The case-control sample consisted of 40 cases and 80 controls (Table 2). There was not a statistically significant difference in age or sex between the cases and controls, although the case group contained a larger proportion of children <1 year of age and a larger proportion of children who were already hospitalized at fever onset. at the onset of FN. The relative risk of infection was markedly higher in children with trisomy 21 (RR 3.11 [2.39-4.03]) and those with AML (RR 2.11 [1.13-3.95]), although these p-values were >0.05. While cases were slightly more likely to have a temperature ≥39°C, presenting temperature and laboratory values were not significantly different between cases and controls, nor were clinical findings like mucositis and gastrointestinal upset. Cases were more likely to have fever recurrence after >24 hours afebrile and also to have fevers lasting ≥7 days, although these associations were not statistically significant. There was a significantly increased risk of infection (p<0.004) for participants with a prior history of prior bacterial or fungal infection (RR 2.16 [1.34 to 3.48]).

Table 2: Univariate analysis of a nested case-control sample of pediatric patients with febrile neutropenia (FN)

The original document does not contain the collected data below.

-- ==== Sys2Proof/Machine/Core.lean ====
section
/-! DEFINITION. The machine as the host sees it. -/

def Sys2Proof.core : Host.Core :=
  { State := Sys2Proof.Machine.State
    Fault := Sys2Proof.Machine.Fault
    Refusal := Sys2Proof.Machine.Refusal
    step := Sys2Proof.Machine.step
    reset := Sys2Proof.Machine.State.reset }
end

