/-! The collective engine -/

/-- R188, R194, R196 to R200, R206, R209, R249, R519: at the home a piece of an open context is counted once, staged until its contribution is whole and
refused by counter where the context, the windows or the slot are missing; a poisoned slot has every rank asked again; every package acknowledges what the
home sends, passes it on and acts on it. What the pipeline finds as it reads a slot is an operand (log entry 31), and COLL_ACK to and from endpoints is
entry 54's reading. -/
def Obligations.CollectivePacketsAreCountedOnce : Prop :=
  ∀ (s : State) (d kind poison : Nat) (e : Held) (s1 : State), takeKind s d kind = some (e, s1) →
    let h := e.pkt.hdr
    let ch := hCHUNK h
    let ends (t : State) : Host.Outcome State Fault Refusal := .next (drainTick (dropHeld (ctxPump t) d e))
    let grown (c : Ctx) (t : Slot) : State := if (slotFind c ch).isSome then s1 else ctxMap s1 c.id c.gen (fun c => { c with slots := c.slots ++ [t] })
    (kind = kDATA →
      (findCtx s1 (hCTX h) (hGEN h) = none → exec (.data d poison) s = ends (bump s1 d nNOT_OPEN)) ∧
      ∀ c, findCtx s1 (hCTX h) (hGEN h) = some c →
        (upValid s1 d c h = false → exec (.data d poison) s = ends (bump s1 d nNOT_OPEN)) ∧
        (upValid s1 d c h = true → ch ∈ c.emitted → exec (.data d poison) s = ends (ackUp (bump s1 d nCOLLDUP) d h)) ∧
        (upValid s1 d c h = true → ch ∉ c.emitted →
          (cWmode c = 1 → slotFixed c ch = false → exec (.data d poison) s = ends (bump s1 d nEARLY)) ∧
          (cWmode c ≠ 1 ∨ slotFixed c ch = true →
            (slotFor c d ch = none → exec (.data d poison) s = ends (bump s1 d nNOSLOT)) ∧
            ∀ t, slotFor c d ch = some t →
              ((hRANK h ∈ t.arrived ∨ ∃ p ∈ t.staged, p.rank = hRANK h ∧ p.piece = hPIECE h) →
                exec (.data d poison) s = ends (ackUp (bump s1 d nCOLLDUP) d h)) ∧
              (hRANK h ∉ t.arrived → (∀ p ∈ t.staged, p.rank = hRANK h → p.piece ≠ hPIECE h) → ∃ p : Piece, p.rank = hRANK h ∧ p.piece = hPIECE h ∧
                p.last = hLAST h ∧ p.cchk = hCCHK h ∧ p.bytes = payload e.pkt ∧
                let all := t.staged.filter (fun q => q.rank == hRANK h) ++ [p]
                let whole : Prop := ∃ q, all.find? (fun q => q.last) = some q ∧ ∀ i, i ≤ q.piece → ∃ r ∈ all, r.piece = i
                (whole → exec (.data d poison) s = ends (contribute (ackUp (grown c t) d h) d c t (hRANK h) all poison)) ∧
                (¬ whole → ∀ b, e.buf = some b → exec (.data d poison) s = ends (match stageBuf (grown c t) d b with
                  | some s2 => slotPut (ackUp s2 d h) c { t with staged := t.staged ++ [{ p with buf := some b }] }
                  | none => s1)))))) ∧
    (kind = kPRICK →
      (findCtx s1 (hCTX h) (hGEN h) = none → exec (.prick d poison) s = ends (bump s1 d nNOT_OPEN)) ∧
      ∀ c, findCtx s1 (hCTX h) (hGEN h) = some c →
        (upValid s1 d c h = false ∨ cWmode c ≠ 1 → exec (.prick d poison) s = ends (bump s1 d nNOT_OPEN)) ∧
        (upValid s1 d c h = true → cWmode c = 1 → ch ∈ c.emitted → exec (.prick d poison) s = ends (ackUp (bump s1 d nCOLLDUP) d h)) ∧
        (upValid s1 d c h = true → cWmode c = 1 → ch ∉ c.emitted →
          (slotFor c d ch = none → exec (.prick d poison) s = ends (bump s1 d nNOSLOT)) ∧
          ∀ t, slotFor c d ch = some t →
            (poison ≠ 0 → (slotFind c ch).isSome = true → exec (.prick d poison) s = ends (slotPoisoned s1 d c t (poison == 2))) ∧
            (poison = 0 ∨ slotFind c ch = none →
              (hRANK h ∈ t.pricked → exec (.prick d poison) s = ends (ackUp (bump (grown c t) d nCOLLDUP) d h)) ∧
              (hRANK h ∉ t.pricked → ∃ t1 : Slot, t1.pricked = sadd t.pricked (hRANK h) ∧ t1.chunk = t.chunk ∧ t1.arrived = t.arrived ∧
                t1.prick = maxList (if t.prick.isEmpty then List.replicate (cGrains c) 0 else t.prick) (((payload e.pkt).take (cGrains c)).map (·.toNat)) ∧
                (t1.pricked.length < cNC c → exec (.prick d poison) s = ends (slotPut (ackUp (grown c t) d h) c t1)) ∧
                (cNC c ≤ t1.pricked.length →
                  let s3 := downPost (slotPut (ackUp (grown c t) d h) c { t1 with fixed := true }) d c kWINDOW ch true 0 0 (t1.prick.map (BitVec.ofNat 8 ·))
                  exec (.prick d poison) s = ends (if cLocal c = true then localWindow s3 c ch else s3)))))) ∧
    (∀ i act, (kind = kRESULT ∧ i = Instr.result d ∧ act = fun s c (e : Held) b => gotResult s d c e.pkt.hdr (payload e.pkt) b) ∨
        (kind = kWINDOW ∧ i = Instr.window d ∧ act = fun s c (e : Held) b => localWindow (memberCopies s d c e b) c (hCHUNK e.pkt.hdr)) ∨
        (kind = kRECONTRIB ∧ i = Instr.recontrib d ∧
          act = fun s c (e : Held) b => localAgain (memberCopies s d c e b) c (hCHUNK e.pkt.hdr) (hRANK e.pkt.hdr) (hCCHK e.pkt.hdr % 2 == 1)) →
      let s0 := sendCollAck s1 d h
      let lost := Host.Outcome.next (drainTick (dropHeld (bump s0 d nNOT_OPEN) d e))
      (findCtx s1 (hCTX h) (hGEN h) = none → exec i s = lost) ∧
      ∀ c b, findCtx s1 (hCTX h) (hGEN h) = some c → e.buf = some b →
        (cChunks c ≤ ch → exec i s = lost) ∧
        (ch < cChunks c → hRESENT h = true → exec i s = ends (act s0 c e b)) ∧
        (ch < cChunks c → hRESENT h = false → exec i s = ends (act (treeCopies s0 d c e b (cameFrom s0 d e)) c e b))) ∧
    (kind = kCOLL_ACK →
      (ackFrom s1 (hSRC h) < 65536 → exec (.collAck d) s = ends (collAcked s1 d h (ackFrom s1 (hSRC h)))) ∧
      (65536 ≤ ackFrom s1 (hSRC h) →
        exec (.collAck d) s = ends (foldUpto (ndies s.variant) s1 (fun s t => collAcked s t h (ackFrom s1 (hSRC h))))))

*Reported as median and interquartile range.
P-values are from Fisher exact tests for proportions and rank-sum tests for continuous variables. CI: Confidence Interval; AML: Acute Myeloid Leukemia; WBC: White Blood Cells; ANC: Absolute Neutrophil Count.

Discussion

In this consecutive sample of 199 FN episodes in a typical pediatric oncology population at a United States tertiary-care hospital, 21.6% were complicated by a bacterial or fungal infection, most frequently Gram-positive bacteremia. UTI was more common than expected, likely reflecting our emergency department’s practice of obtaining non-catheterized urine samples from most febrile children. Although undiagnosed UTI would likely be treated by empiric antibiotics, this source of pathology in children with FN warrants further investigation. In a nested case-control analysis, the relative risk of bacterial or fungal infection was higher in children with trisomy 21 and those with AML and considerably higher in those with a prior history of infection. Infections diagnosed during the study period were generally not relapses of prior infection; instead, infection risk may reflect cumulative person-level factors, including duration of chemotherapy, cumulative antibiotic exposure, and differences in the microbiome.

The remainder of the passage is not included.